2. Emprego público produtivo com dignidade
Desenvolver programas públicos de emprego juvenil em sectores estratégicos, como: Reflorestamento; Infra-estrutura rural (poços, estradas, pontes); Limpeza e saneamento urbano; Agricultura comunitária;
Cuidados comunitários (apoio a idosos, crianças, escolas).
Esses empregos podem ser temporários, mas incluem remuneração justa, direitos básicos, formação no trabalho e um plano de transição para o sector privado ou auto- emprego qualificado.
3. Apoio real a cooperativas e microempresas colectivas
Formar cooperativas de jovens, fornecendo apoio técnico contínuo, acesso a crédito rotativo, compra garantida dos produtos e incubação de negócios. Direccionar compras públicas de escolas, hospitais e programas de nutrição para essas cooperativas.
4. Criação de zonas económicas de juventude
Estabelecer zonas experimentais de juventude produtiva, com: Acesso à terra ou espaços produtivos; Infra-estrutura básica (estradas, energia, Internet); Acompanhamento técnico permanente; Ligação com ONGs, universidades e empresas. Essas zonas podem ser centros de inovação, fixando jovens no campo com dignidade e participação local.

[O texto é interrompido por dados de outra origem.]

/-- R313, R388, R452 to R454, R456, R457, R461: a message that an accepted flit has brought to a port is taken, a request while fewer than 256 wait there
(its order, the drop where none is there, and the 65,536 cycles of the Ford's island are the model's: log 49); one for another package number is dropped and counted; a home refuses a request of a package it does not admit;
an admitted one waits behind those of its port, and for a held bank, its slot In progress; the home performs a write or an atomic once under its tag and
repeats the stored completion of one it has performed; a read is answered with the bytes at the home. Answers go out on the port that the tag
selects. A completion, a refusal or an expired wait for a port ends the transaction of its home and tag; a request without a completion is sent
again with the same tag, on the Up port that the tag selects. An arrival waits for its turn where work is left to its events (log 7). -/
def Obligations.TransactionsArePerformedOnce : Prop :=
  (∀ (s0 : State) (dst port src : BitVec 7) (tag : BitVec 16) (op : BitVec 5) (z : BitVec 2) (a : BitVec 52) (mt : BitVec 2) (dom : BitVec 16)
      (data : BitVec 512) (be : BitVec 64),
    let i := Instr.remoteRequestArrival ⟨dst, port, src⟩ tag op z a mt dom data be
    let s := s0.setPort port.toNat { s0.port port.toNat with ready := (s0.port port.toNat).ready - 1 }
    let there := 0 < (s0.port port.toNat).ready ∧ queueFull s0 port.toNat = false
    let pa := a.toNat
    let admitted := bitOf ((s.pkr 0x851).toNat + (s.pkr 0x852).toNat * 2 ^ 64) src.toNat
    let key := src.toNat * 4096 + tag.toNat % 4096
    let back := fun (m : OutMsg) (w : State) =>
      let v := noteRead w (routeAt w src.toNat) 16
      match portFor v src.toNat tag.toNat with
      | some p => Host.Outcome.next (sendFlit p m v)
      | none => .next (v.send m)
    let fresh := ∀ w, Tab.find s.window key = some w → 1 ≤ (tag.toNat + 65536 - w.tag) % 65536 ∧ (tag.toNat + 65536 - w.tag) % 65536 ≤ 32768
    let answered := fun (v : Nat) (w : State) =>
      exec i s0 = back (.completion src.toNat tag.toNat 0 v) w ∧ w.out = s.out ∧ w.strands = s.strands ∧ w.pk = s.pk
    let kept := fun (v : Nat) (w : State) => Tab.find w.window key = some { tag := tag.toNat, fin := true, data := v, err := 0 }
    let req : Req := { src := src.toNat, tag := tag.toNat, op := op.toNat, size := z.toNat, pa := pa, br := mt == 1, dom := dom.toNat
                       data := data.toNat, be := be.toNat }
    let ahead := s.inbox.filter (fun m => m.lane == port.toNat)
    let here := dst.toNat = (s.pkr 0x440).toNat % 128
    let held := s.defer = true ∨ ahead ≠ [] ∨ (mt = 1 ∧ centreOpen s pa = false)
    (¬there → exec i s0 = .next s0) ∧
    (there → ¬here → exec i s0 = .next (s.count 9)) ∧
    (there → here → admitted = false → exec i s0 = back (.refusal src.toNat tag.toNat) s) ∧
    (there → here → isDram pa = false → exec i s0 = back (.refusal src.toNat tag.toNat) s) ∧
    (there → here → admitted = true → isDram pa = true → mt.toNat ≤ 1 → held →
      (op = 0 → exec i s0 = .next { s with inbox := s.inbox ++ [.request port.toNat req] }) ∧
      (op = 1 → fresh →
        exec i s0 = .next { s with
          inbox := s.inbox ++ [.request port.toNat req]
          window := Tab.set s.window key { tag := tag.toNat, fin := false, data := 0, err := 0 } })) ∧
    (∀ w, there → here → admitted = true → isDram pa = true → mt.toNat ≤ 1 → op = 1 → Tab.find s.window key = some w → w.tag = tag.toNat →
      w.fin = false → exec i s0 = .next s) ∧
    (there → here → admitted = true → isDram pa = true → mt = 0 → s.defer = false → ahead = [] → s.coherent →
      (op = 1 → fresh → (∀ k, k < 64 - pa % 64 → s.goodAt .home (pa + k) = true) →
        ∃ w, answered 0 w ∧ kept 0 w ∧ w.coherent
          ∧ ∀ q, w.peek q = if pa ≤ q ∧ q < pa + (64 - pa % 64) ∧ be.getLsbD (q - pa) = true then BitVec.ofNat 8 (data.toNat / 256 ^ (q - pa))
              else s.peek q) ∧
      (∀ n, op = 0 → n ≤ 64 - pa % 64 → be.toNat = 2 ^ n - 1 → (∀ k, k < n → s.goodAt .home (pa + k) = true) →
        ∃ w, answered (s.peekLE pa n) w ∧ w.window = s.window ∧ s.SameBytes w) ∧
      (2 ≤ op.toNat → op.toNat ≤ 11 → 2 ≤ z.toNat → pa % 2 ^ z.toNat = 0 → s.goodAt .home pa = true → fresh →
        let n := 2 ^ z.toNat
        (∀ k : Nat, k < 64 → k % n = 0 → be.getLsbD k = decide (k = 0)) →
        let old := s.peekLE pa n
        ∃ w, answered old w ∧ kept old w
          ∧ s.PutBytes pa n (amoNew (op.toNat - 2) n old (data.toNat % 2 ^ (8 * n)) (data.toNat / 2 ^ (8 * n) % 2 ^ (8 * n))) w)) ∧
    (∀ w, there → here → admitted = true → isDram pa = true → mt = 0 → op = 1 → Tab.find s.window key = some w → w.tag = tag.toNat → w.fin = true →
      exec i s0 = back (.completion src.toNat tag.toNat w.err w.data) s)) ∧
  (∀ (s : State) (p : Nat) (q : Req) (l : List Inbound), s.inbox = .request p q :: l → q.br = false ∨ centreOpen s q.pa = true →
    runTask (.inbound p) s = .next (performRequest q { s with inbox := l })) ∧
  (∀ (s0 : State) (dst port home : BitVec 7) (tag : BitVec 16),
    let s := s0.setPort port.toNat { s0.port port.toNat with ready := (s0.port port.toNat).ready - 1 }
    let done := fun (data : BitVec 512) (err : BitVec 3) => Instr.remoteCompletionArrival ⟨dst, port, home⟩ tag data err
    let refused := Instr.remoteRefusalArrival ⟨dst, port, home⟩ tag
    ((s0.port port.toNat).ready = 0 → exec refused s0 = .next s0 ∧ ∀ data err, exec (done data err) s0 = .next s0) ∧
    (0 < (s0.port port.toNat).ready → dst.toNat ≠ (s.pkr 0x440).toNat % 128 →
      exec refused s0 = .next (s.count 9) ∧ ∀ data err, exec (done data err) s0 = .next (s.count 9)) ∧
    ∀ x, 0 < (s0.port port.toNat).ready → dst.toNat = (s.pkr 0x440).toNat % 128 → outstanding s home.toNat tag.toNat = some x →
      let mine := fun (y : Txn) => y.home == home.toNat && y.tag == tag.toNat
      let ends := fun (i : Instr) (d : Nat × Nat) =>
        ∃ t, exec i s0 = .next t ∧ t = { s with txns := t.txns, due := t.due }
          ∧ t.txns = s.txns.map (fun y => if mine y then { y with done := some d } else y)
      (∀ data err, x.posted = false → ends (done data err) (if err = 0 then 0 else 3, data.toNat)) ∧
      (∀ data, x.posted = true → ∃ t, exec (done data 0) s0 = .next t
        ∧ t = { s with txns := t.txns, due := t.due } ∧ t.txns = s.txns.filter (fun y => !mine y)) ∧
      (x.posted = false → ends refused (1, 0)) ∧
      (x.posted = true → ∃ t, exec refused s0 = .next t ∧ t.txns = s.txns.filter (fun y => !mine y) ∧ t.mem = s.mem
        ∧ ∀ c, (s.strandAt c).run ≠ .free → (s.strandAt c).owner = x.sid → (t.strandAt c).linkErrs = (s.strandAt c).linkErrs
            ++ [{ va := x.va, w0 := 1, home := home.toNat, tag := tag.toNat, w3 := 2 }])) ∧
  ∀ (s : State) (home : BitVec 7) (tag : BitVec 16) (x : Txn), outstanding s home.toNat tag.toNat = some x →
    let mine := fun (y : Txn) => y.home == home.toNat && y.tag == tag.toNat
    let must := x.waitAt.isSome = true ∨ (s.port x.port).st ≠ 2 ∨ (x.st = 1 ∧ max x.since (s.port x.port).upAt + 65536 ≤ s.fordNow)
    (∀ port, home ≠ 127 → portFor s home.toNat tag.toNat = some port → must →
      ∃ t, exec (.tagResend home tag) s = .next t
        ∧ t = { sendFlit port (.request port home.toNat tag.toNat x.op x.pa x.mt (if x.op = 0 then 0 else x.dom) x.size x.data x.be) s with banks := t.banks, txns := t.txns }
        ∧ t.txns = s.txns.map (fun y => if mine y then
            { x with st := if x.st = 0 then 1 else 2, port := port, since := s.fordNow, waitAt := none } else y)) ∧
    (home = 127 ∨ ¬must → exec (.tagResend home tag) s = .next s) ∧
    (∀ w, x.posted = false → x.waitAt = some w → upPorts s home.toNat = [] → w + (s.pkr 0x853).toNat % 2 ^ 40 ≤ s.time.toNat →
      ∃ t, exec (.fltoExpiry home tag) s = .next t ∧ t = { s with txns := t.txns, due := t.due, banks := t.banks }
        ∧ t.txns = s.txns.map (fun y => if mine y then { y with done := some (2, 0) } else y))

5. Participação juvenil nas decisões
Criar e fortalecer mecanismos de participação juvenil em conselhos distritais, fóruns comunitários e plataformas digitais. A juventude precisa ser ouvida na elaboração dos planos de desenvolvimento local, nos orçamentos participativos e na fiscalização de políticas públicas.
Conclusão: juventude quer dignidade, não improviso
Moçambique enfrenta um desafio geracional significativo. A juventude constitui a maioria demográfica e a base do futuro nacional. Atender às suas demandas por emprego e dignidade requer abordagens planeadas e sustentáveis, e não medidas improvisadas ou discursos motivacionais sem fundamentação concreta.
O modelo centrado na entrega de kits de auto-emprego é limitado, frágil e, muitas vezes, contraproducente. Pode criar uma falsa sensação de oportunidade, esconder a precariedade real e desresponsabilizar o Estado das suas obrigações constitucionais.
A juventude moçambicana precisa de políticas estruturantes, com base na justiça social, no direito ao trabalho, no acesso à educação de qualidade e na construção de alternativas produtivas viáveis. Precisa ser tratada como sujeito político e força criadora — não como problema ou estatística eleitoral. Mais que kits, a juventude quer caminhos. Mais que promessas, quer dignidade. E mais que retórica, exige futuro.